TASK DESCRIPTION.
For the material below, output exactly the span from the line with "let s1 : State" to the line with "c.number + 1)))) := by", including both, and nothing besides.

***** THE DATA

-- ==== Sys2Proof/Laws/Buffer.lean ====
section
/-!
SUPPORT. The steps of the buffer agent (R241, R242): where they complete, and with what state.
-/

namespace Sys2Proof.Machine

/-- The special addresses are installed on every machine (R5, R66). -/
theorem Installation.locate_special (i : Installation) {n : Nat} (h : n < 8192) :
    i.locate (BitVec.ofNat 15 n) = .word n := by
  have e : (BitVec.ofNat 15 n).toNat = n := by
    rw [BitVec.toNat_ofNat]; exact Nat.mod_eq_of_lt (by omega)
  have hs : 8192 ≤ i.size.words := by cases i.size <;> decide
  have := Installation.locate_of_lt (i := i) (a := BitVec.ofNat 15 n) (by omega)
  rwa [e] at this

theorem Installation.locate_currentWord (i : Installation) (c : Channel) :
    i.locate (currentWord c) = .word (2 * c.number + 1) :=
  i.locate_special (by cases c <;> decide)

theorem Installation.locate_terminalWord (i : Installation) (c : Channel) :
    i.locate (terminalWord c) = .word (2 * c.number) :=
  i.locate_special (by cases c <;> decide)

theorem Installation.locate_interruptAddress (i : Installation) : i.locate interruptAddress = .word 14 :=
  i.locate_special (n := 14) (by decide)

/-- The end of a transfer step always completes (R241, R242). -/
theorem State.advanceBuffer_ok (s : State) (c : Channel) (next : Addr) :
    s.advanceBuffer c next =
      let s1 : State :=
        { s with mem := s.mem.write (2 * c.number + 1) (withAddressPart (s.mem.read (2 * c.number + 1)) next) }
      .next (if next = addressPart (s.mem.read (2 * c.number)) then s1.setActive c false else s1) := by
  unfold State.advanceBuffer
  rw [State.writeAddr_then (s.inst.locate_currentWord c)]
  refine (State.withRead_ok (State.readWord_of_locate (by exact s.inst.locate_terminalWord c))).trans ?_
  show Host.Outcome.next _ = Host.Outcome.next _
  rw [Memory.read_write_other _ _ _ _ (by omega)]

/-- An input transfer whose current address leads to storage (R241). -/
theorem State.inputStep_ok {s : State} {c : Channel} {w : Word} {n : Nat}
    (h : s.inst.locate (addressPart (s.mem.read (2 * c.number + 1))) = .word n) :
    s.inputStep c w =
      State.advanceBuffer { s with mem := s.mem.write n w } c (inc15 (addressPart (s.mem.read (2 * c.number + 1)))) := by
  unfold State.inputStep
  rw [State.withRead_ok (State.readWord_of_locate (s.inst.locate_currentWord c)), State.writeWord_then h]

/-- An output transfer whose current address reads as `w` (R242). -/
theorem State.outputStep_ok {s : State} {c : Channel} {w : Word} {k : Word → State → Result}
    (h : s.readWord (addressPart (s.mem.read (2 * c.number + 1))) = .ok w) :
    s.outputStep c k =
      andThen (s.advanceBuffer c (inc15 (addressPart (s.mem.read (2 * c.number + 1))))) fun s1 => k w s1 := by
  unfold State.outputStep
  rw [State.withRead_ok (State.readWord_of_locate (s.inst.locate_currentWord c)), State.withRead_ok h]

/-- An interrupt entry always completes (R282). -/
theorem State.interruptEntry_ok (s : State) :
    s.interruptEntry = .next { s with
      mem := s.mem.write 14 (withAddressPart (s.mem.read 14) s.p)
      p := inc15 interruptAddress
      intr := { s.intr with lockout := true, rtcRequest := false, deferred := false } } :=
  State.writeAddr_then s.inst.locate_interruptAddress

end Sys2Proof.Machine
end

**********
***** THE DATA

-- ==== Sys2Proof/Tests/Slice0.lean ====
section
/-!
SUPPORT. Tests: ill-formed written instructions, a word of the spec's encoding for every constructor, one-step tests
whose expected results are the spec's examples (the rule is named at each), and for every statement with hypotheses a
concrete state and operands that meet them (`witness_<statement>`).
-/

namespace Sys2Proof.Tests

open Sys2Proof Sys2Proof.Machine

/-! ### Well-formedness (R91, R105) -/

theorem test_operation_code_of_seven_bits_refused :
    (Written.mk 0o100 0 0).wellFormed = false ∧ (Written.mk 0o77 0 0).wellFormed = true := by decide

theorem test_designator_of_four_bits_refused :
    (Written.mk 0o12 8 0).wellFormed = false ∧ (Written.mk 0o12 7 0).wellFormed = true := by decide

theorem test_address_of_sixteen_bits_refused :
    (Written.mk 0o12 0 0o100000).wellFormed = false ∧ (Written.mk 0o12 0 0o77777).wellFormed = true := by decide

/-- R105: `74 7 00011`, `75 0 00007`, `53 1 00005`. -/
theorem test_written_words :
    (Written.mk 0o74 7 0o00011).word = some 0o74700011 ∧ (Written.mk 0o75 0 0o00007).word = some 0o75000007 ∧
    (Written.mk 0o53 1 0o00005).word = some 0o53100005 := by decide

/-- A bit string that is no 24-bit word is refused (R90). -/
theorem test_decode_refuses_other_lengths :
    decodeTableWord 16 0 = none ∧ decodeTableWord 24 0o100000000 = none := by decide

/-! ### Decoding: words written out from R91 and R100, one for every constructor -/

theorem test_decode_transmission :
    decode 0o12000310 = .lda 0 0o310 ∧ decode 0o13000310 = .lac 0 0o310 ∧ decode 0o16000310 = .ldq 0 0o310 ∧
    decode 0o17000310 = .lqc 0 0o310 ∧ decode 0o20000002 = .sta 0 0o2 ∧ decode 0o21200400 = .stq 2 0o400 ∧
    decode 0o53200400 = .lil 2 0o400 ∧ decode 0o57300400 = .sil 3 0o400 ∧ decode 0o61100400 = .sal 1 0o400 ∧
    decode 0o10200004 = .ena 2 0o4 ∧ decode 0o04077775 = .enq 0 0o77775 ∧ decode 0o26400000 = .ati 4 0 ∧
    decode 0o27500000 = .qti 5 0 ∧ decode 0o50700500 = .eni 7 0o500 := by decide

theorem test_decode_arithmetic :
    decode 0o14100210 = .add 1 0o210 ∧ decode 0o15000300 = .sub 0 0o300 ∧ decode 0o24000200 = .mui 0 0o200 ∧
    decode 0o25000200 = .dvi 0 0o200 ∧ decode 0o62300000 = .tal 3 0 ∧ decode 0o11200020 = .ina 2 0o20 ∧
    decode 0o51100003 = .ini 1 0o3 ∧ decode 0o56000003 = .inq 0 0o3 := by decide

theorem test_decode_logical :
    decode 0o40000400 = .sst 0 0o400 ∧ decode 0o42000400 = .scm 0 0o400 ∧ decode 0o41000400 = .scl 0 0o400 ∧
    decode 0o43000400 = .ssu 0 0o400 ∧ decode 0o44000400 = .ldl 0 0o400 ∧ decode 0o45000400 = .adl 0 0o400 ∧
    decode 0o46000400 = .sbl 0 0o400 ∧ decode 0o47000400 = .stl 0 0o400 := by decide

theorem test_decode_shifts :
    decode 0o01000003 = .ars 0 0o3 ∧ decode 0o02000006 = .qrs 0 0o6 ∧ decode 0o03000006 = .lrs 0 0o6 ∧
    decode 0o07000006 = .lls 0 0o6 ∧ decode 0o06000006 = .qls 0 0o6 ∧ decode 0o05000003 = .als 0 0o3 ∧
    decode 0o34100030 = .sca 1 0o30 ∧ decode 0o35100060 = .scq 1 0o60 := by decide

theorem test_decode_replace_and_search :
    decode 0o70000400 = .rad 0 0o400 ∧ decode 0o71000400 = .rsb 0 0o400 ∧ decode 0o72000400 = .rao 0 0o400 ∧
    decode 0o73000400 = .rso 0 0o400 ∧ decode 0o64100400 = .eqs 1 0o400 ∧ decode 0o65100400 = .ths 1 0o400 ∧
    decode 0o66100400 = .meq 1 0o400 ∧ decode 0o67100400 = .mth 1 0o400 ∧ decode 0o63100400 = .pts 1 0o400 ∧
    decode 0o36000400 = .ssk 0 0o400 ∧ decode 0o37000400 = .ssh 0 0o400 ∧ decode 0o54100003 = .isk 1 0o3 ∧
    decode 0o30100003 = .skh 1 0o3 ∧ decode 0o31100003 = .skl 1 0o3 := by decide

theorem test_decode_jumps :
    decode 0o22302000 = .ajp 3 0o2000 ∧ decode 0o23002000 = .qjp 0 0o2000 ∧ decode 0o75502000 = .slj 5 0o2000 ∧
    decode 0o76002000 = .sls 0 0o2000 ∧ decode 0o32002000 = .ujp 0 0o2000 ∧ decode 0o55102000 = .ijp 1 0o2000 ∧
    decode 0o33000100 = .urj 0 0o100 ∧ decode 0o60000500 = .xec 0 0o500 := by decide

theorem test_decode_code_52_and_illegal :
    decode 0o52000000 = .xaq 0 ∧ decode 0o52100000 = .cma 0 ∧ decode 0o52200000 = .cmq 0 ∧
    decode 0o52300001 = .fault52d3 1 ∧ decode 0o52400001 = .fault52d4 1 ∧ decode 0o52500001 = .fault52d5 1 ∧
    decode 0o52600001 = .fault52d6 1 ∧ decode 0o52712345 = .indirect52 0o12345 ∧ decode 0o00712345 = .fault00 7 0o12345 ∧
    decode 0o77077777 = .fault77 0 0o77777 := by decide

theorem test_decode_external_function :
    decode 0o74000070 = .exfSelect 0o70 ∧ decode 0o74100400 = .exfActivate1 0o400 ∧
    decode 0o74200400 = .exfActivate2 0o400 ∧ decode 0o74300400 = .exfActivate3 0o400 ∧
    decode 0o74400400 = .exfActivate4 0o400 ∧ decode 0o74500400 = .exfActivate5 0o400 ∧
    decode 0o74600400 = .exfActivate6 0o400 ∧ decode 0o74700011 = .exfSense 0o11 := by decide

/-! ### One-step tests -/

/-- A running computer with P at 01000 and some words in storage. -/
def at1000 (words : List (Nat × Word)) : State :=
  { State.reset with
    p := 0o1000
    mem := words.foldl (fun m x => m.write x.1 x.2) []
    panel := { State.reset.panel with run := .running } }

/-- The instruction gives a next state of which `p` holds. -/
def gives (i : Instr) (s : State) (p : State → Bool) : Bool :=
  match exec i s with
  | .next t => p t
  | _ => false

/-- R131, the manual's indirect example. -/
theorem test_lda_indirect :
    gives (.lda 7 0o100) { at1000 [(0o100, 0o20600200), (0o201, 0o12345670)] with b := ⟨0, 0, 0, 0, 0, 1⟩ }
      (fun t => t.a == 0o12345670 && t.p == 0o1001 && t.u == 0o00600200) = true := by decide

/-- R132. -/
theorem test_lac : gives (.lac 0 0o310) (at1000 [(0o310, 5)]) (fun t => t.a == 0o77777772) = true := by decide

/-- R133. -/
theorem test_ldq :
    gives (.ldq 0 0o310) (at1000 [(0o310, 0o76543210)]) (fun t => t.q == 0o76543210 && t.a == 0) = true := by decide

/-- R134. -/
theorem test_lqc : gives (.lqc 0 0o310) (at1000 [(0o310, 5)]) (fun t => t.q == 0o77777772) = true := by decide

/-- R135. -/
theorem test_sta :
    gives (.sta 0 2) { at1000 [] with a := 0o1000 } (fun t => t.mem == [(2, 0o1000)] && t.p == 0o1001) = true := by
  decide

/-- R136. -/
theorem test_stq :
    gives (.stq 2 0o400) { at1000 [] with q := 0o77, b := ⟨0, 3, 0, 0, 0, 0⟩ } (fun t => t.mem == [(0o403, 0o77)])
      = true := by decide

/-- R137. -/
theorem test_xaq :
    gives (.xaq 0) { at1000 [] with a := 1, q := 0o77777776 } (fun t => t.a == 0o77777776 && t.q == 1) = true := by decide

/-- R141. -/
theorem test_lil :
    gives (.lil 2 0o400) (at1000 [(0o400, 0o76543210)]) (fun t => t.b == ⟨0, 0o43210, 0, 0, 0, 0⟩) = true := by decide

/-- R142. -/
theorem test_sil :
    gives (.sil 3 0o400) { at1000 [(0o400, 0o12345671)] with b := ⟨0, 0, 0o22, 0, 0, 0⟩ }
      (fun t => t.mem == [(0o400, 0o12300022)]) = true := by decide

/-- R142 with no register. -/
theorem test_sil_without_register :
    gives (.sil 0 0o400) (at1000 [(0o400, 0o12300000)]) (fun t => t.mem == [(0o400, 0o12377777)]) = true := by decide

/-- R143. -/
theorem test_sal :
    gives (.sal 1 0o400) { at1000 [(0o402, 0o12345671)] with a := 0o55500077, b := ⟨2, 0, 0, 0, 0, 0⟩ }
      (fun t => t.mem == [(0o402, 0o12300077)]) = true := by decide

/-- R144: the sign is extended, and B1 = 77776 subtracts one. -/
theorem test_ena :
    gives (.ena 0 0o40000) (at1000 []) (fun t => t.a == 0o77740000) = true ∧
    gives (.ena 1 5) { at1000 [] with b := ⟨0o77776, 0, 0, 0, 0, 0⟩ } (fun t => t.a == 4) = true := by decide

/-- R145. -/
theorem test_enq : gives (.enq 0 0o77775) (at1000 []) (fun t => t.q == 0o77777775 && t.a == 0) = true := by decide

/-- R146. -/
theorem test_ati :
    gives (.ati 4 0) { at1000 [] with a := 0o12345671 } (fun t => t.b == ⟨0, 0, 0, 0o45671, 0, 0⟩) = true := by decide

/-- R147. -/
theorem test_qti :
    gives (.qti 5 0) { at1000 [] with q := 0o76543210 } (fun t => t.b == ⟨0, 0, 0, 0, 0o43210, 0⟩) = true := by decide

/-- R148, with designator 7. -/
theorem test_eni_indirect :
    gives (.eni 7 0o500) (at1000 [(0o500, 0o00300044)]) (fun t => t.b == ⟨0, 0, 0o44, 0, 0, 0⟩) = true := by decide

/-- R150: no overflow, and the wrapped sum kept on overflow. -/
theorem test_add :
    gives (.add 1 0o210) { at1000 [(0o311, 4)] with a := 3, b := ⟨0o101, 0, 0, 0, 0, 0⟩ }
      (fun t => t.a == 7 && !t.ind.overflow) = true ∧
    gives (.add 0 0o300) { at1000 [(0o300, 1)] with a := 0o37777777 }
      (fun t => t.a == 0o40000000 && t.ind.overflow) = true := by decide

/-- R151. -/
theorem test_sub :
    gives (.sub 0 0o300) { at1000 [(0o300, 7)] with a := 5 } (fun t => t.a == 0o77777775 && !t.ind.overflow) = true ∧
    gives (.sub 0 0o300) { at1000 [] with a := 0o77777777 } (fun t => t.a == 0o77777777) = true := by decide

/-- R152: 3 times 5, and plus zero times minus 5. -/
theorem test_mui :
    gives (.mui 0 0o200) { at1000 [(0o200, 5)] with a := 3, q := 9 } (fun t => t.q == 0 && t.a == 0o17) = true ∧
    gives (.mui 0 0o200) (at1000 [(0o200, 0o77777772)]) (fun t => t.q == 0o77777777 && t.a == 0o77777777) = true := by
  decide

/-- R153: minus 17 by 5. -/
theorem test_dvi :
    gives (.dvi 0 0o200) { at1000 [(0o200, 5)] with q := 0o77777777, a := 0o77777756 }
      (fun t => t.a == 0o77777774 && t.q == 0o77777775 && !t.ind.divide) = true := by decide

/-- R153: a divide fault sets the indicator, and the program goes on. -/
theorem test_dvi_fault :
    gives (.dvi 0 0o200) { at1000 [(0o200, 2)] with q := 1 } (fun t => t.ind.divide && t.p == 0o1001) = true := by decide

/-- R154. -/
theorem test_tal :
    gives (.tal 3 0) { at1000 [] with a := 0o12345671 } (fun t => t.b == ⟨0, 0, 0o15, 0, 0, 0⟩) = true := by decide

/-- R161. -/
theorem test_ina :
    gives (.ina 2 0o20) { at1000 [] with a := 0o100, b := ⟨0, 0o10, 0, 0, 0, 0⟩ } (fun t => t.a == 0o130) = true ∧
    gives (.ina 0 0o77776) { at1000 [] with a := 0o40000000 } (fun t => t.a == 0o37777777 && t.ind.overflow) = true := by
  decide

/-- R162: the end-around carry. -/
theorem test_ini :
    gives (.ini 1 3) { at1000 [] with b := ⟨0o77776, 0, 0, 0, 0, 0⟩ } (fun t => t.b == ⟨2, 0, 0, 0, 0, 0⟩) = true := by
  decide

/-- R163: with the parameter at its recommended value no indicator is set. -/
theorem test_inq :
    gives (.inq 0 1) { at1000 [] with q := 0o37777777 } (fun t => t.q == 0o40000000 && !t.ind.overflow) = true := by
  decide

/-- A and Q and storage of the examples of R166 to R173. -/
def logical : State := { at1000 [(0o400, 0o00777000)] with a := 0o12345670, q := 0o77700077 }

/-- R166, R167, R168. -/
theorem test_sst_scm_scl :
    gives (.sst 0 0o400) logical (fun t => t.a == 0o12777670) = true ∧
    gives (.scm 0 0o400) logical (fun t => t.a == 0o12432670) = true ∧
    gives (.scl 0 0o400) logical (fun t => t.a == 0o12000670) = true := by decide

**********
***** THE DATA

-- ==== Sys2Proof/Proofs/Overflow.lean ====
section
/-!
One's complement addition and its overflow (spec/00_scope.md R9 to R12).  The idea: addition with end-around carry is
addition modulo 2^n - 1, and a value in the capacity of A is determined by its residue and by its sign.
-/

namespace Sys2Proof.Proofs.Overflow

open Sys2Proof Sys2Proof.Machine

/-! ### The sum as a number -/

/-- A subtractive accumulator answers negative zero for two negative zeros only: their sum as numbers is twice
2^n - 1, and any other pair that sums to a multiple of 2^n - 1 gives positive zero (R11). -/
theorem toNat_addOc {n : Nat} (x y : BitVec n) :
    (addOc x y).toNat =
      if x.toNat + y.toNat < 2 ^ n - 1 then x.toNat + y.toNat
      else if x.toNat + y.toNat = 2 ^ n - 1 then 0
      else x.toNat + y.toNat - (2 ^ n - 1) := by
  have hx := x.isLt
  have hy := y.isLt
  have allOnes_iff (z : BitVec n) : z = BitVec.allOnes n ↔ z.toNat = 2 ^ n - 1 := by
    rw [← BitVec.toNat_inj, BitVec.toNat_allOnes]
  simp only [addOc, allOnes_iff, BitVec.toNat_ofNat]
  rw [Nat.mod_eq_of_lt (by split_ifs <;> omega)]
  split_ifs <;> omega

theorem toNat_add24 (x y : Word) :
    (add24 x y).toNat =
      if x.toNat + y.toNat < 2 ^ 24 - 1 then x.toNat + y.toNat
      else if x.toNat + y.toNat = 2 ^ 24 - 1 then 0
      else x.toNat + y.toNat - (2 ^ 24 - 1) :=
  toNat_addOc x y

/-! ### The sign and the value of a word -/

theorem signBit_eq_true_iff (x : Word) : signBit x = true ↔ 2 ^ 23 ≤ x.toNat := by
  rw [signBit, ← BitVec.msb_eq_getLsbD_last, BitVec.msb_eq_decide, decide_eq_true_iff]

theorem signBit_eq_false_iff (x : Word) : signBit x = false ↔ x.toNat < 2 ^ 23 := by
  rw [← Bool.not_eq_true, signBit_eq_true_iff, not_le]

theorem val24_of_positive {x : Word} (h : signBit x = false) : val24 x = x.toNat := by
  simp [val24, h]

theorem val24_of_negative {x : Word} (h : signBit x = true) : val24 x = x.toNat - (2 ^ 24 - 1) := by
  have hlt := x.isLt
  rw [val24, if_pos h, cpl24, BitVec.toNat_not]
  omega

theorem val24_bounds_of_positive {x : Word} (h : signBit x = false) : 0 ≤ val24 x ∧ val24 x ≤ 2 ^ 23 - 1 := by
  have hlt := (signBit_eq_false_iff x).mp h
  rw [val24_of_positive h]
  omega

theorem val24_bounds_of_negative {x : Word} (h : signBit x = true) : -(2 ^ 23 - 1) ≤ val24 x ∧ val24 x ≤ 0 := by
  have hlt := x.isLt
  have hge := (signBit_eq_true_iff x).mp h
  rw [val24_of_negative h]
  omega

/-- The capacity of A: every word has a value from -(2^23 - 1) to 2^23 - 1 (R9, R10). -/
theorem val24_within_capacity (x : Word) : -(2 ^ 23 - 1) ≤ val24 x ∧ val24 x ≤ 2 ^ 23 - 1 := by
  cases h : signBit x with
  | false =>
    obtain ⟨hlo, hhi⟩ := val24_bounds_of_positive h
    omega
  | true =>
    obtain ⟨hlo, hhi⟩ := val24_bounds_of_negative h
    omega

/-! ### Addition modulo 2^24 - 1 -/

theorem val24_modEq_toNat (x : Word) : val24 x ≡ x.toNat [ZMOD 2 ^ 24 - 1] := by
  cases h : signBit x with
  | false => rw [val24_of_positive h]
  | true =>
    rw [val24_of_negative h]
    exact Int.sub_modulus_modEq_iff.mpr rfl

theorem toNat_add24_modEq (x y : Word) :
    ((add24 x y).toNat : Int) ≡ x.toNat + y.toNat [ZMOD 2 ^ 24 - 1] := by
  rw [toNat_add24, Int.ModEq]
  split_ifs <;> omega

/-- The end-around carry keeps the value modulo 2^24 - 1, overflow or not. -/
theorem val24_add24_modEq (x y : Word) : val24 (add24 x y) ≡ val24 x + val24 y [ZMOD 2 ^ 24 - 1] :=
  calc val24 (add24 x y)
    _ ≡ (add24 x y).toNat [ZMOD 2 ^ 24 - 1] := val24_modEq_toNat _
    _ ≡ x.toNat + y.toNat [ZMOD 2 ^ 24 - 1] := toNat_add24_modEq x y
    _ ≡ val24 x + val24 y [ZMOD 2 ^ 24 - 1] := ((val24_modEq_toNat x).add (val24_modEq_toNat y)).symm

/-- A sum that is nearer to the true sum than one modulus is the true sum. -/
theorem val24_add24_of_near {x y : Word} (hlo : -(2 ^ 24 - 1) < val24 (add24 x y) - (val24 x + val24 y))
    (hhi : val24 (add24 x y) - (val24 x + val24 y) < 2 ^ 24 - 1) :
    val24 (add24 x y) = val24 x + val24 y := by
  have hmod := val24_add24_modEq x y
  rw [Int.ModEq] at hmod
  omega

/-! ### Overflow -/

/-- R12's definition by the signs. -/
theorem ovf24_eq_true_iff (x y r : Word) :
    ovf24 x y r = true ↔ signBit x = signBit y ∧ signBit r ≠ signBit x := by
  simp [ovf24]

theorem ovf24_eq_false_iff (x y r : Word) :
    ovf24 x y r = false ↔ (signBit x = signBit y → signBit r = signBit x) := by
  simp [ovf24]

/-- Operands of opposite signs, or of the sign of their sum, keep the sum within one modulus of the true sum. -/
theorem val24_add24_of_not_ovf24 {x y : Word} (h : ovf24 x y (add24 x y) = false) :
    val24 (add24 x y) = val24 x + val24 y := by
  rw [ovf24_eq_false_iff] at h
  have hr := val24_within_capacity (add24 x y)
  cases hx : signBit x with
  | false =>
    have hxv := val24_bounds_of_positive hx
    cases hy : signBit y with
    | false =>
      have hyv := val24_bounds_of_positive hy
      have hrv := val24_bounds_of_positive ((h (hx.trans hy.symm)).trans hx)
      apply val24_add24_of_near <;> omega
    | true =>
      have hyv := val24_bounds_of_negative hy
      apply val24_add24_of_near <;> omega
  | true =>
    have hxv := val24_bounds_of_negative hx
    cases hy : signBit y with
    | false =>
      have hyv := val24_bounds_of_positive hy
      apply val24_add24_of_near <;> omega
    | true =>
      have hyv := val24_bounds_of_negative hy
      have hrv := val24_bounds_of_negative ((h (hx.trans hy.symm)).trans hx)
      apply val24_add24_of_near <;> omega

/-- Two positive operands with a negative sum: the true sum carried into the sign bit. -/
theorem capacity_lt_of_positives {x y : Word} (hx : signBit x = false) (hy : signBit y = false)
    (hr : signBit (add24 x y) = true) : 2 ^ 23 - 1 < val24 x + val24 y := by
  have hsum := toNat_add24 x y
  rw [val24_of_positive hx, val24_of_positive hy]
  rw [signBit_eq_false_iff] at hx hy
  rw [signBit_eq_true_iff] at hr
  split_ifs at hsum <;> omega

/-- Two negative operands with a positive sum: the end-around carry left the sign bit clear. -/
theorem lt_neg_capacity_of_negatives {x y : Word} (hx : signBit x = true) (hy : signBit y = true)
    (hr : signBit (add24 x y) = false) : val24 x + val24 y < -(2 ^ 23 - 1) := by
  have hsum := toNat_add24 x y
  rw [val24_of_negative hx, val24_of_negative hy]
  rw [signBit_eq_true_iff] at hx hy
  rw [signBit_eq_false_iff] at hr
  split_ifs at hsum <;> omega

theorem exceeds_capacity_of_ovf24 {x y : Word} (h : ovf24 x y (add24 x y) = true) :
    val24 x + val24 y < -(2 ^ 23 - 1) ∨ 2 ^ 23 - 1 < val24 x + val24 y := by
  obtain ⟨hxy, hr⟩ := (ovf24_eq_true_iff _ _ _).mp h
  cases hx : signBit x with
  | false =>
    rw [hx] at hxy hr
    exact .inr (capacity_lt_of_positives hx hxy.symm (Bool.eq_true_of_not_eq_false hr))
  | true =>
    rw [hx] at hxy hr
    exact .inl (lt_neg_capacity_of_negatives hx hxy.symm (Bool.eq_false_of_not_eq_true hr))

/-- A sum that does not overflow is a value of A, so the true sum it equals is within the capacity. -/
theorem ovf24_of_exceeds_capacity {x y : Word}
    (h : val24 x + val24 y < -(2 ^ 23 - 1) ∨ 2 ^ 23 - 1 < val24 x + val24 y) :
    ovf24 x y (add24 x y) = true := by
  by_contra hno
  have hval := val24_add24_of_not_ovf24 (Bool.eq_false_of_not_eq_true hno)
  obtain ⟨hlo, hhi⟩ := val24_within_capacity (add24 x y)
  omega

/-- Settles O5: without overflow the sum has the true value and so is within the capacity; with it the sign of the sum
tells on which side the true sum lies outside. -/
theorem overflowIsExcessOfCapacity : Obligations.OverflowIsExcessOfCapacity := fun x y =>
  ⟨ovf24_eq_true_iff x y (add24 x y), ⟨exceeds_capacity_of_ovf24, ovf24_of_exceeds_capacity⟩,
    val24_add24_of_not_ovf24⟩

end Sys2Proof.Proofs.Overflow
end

**********

RESPONSE AREA.
      let s1 : State :=
        { s with mem := s.mem.write (2 * c.number + 1) (withAddressPart (s.mem.read (2 * c.number + 1)) next) }
      .next (if next = addressPart (s.mem.read (2 * c.number)) then s1.setActive c false else s1) := by
  unfold State.advanceBuffer
  rw [State.writeAddr_then (s.inst.locate_currentWord c)]
  refine (State.withRead_ok (State.readWord_of_locate (by exact s.inst.locate_terminalWord c))).trans ?_
  show Host.Outcome.next _ = Host.Outcome.next _
  rw [Memory.read_write_other _ _ _ _ (by omega)]

/-- An input transfer whose current address leads to storage (R241). -/
theorem State.inputStep_ok {s : State} {c : Channel} {w : Word} {n : Nat}
    (h : s.inst.locate (addressPart (s.mem.read (2 * c.number + 1))) = .word n) :
    s.inputStep c w =
      State.advanceBuffer { s with mem := s.mem.write n w } c (inc15 (addressPart (s.mem.read (2 * c.number + 1)))) := by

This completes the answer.